SpacerDB Sequence Access Examples

This notebook demonstrates how to access and analyze specific spacer sequences based on various attributes like coverage, array type, taxonomy, etc.

0.1 What we will demonstrat here:

Get all unique spacers for a given taxon
Get all unique spacers for a given ecosystem
Connect taxon to ecosystem for a given CRISPR type

Before doing anything, we install the required python dependencies (polars, duckdb, and itables), if they are not already installed (if you run the notebooks locally, this can be done via a virtual environment manager like conda or pixi, in which case you don’t need to run this cell).

Code

%%capture
%pip install polars duckdb itables pyarrow;

Code

import polars as pl
import duckdb
from pathlib import Path
from datetime import datetime
import itables
from itables import init_notebook_mode
init_notebook_mode(all_interactive=True)

# Configure Polars display
pl.Config(tbl_cols=-1, tbl_rows=250)

init_notebook_modetrusted

<polars.config.Config at 0x7a9923bd56a0>

1 Database Connection

Here we will access the spacerDB directly from the s3 bucket.
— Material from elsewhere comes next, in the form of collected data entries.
-- ==== Sys2Proof/Laws/Ops.lean ====
section
/-! SUPPORT. What the shared operations do: the headers and states of functions, the events raised, the replies sent,
the peg, the outputs and the recorder, one lemma for each operation. -/

namespace Sys2Proof.Laws

open Sys2Proof.Machine

set_option linter.unusedSimpArgs false

theorem enterHold_mod (c : HoldCause) (s : State) : (enterHold c s).mod = { s.mod with
    state := .hold, hold := c, imageValid := false, bivStage := .none, domains := holdDomains, clocks := holdClocks } := by
  unfold enterHold
  simp (disch := decide) only [mod_read, holdRuns_view, applyDomains_view]
  simp only [← mod_read]
  have : ∀ x, (outputsOff x).mod = x.mod := fun x => by
    simp (disch := decide) only [mod_read, outputsOff_view]
  have h2 : (endLocals 5 .module (fun _ => true) s).mod = s.mod := by
    simp (disch := decide) only [mod_read, endLocals_view]
  rw [this, h2]
theorem view_forAll {β : Type} {m : Nat} {l : List β} {f : β → State → State} (h : ∀ a t, view m (f a t) = view m t) (s : State) :
    view m (forAll l f s) = view m s := forAll_keeps (view m) h s
theorem view_forRange {m : Nat} {n : Nat} {f : Nat → State → State} (h : ∀ a t, view m (f a t) = view m t) (s : State) :
    view m (forRange n f s) = view m s := forRange_keeps (view m) h s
Accessing via s3 is fine for small queries like the ones we have in this notebook, however for any extensive work with the database, including any large queries, we strongly recommend downloading the database and loading it from a local path.
Depending on your network connection, this cell may take ~ 30s to 1 min to load.

Code

# Loading from S3 - first we create a connection to a local db in memory
con = duckdb.connect(":memory:")
# Next we enter the necessary key and secret to be able to read the s3 bucket
con.sql("""
CREATE SECRET spacereader (
  TYPE S3,
  PROVIDER config,
  KEY_ID 'BBPSY391G6MGG864QL7K',
  SECRET 'mAg0Bg2HzSrdjpsDRP6YPFK2DTyfVQCD_HzxJR0P',
  ENDPOINT 'objects-1.jgi.lbl.gov',
  URL_STYLE 'path');
""")
# And then we connect to the database
con.sql("""
ATTACH 's3://spacers/global_crispr_db_full_2025-05-02.duckdb' AS spacer_db (READ_ONLY);
use spacer_db;
""")
# To confirm that everything worked as expected, we check the list of tables in the database
con.sql("""
show tables;
""")

┌────────────────────┐
│        name        │
│      varchar       │
├────────────────────┤
│ imgpr_hits         │
│ imgpr_info         │
│ imgvr_hits         │
│ imgvr_info         │
│ repeat_tbl         │
│ sample_tbl         │
│ spacer_clusters    │
│ spacer_hq_clusters │
│ spacer_hq_tbl      │
│ spacer_tbl         │
├────────────────────┤
│      10 rows       │
└────────────────────┘

If working locally, after downloading the database, the connection would simply be:

Code

# con = duckdb.connect("/path/to/local/directory/global_crispr_db_full_2025-05-02.duckdb")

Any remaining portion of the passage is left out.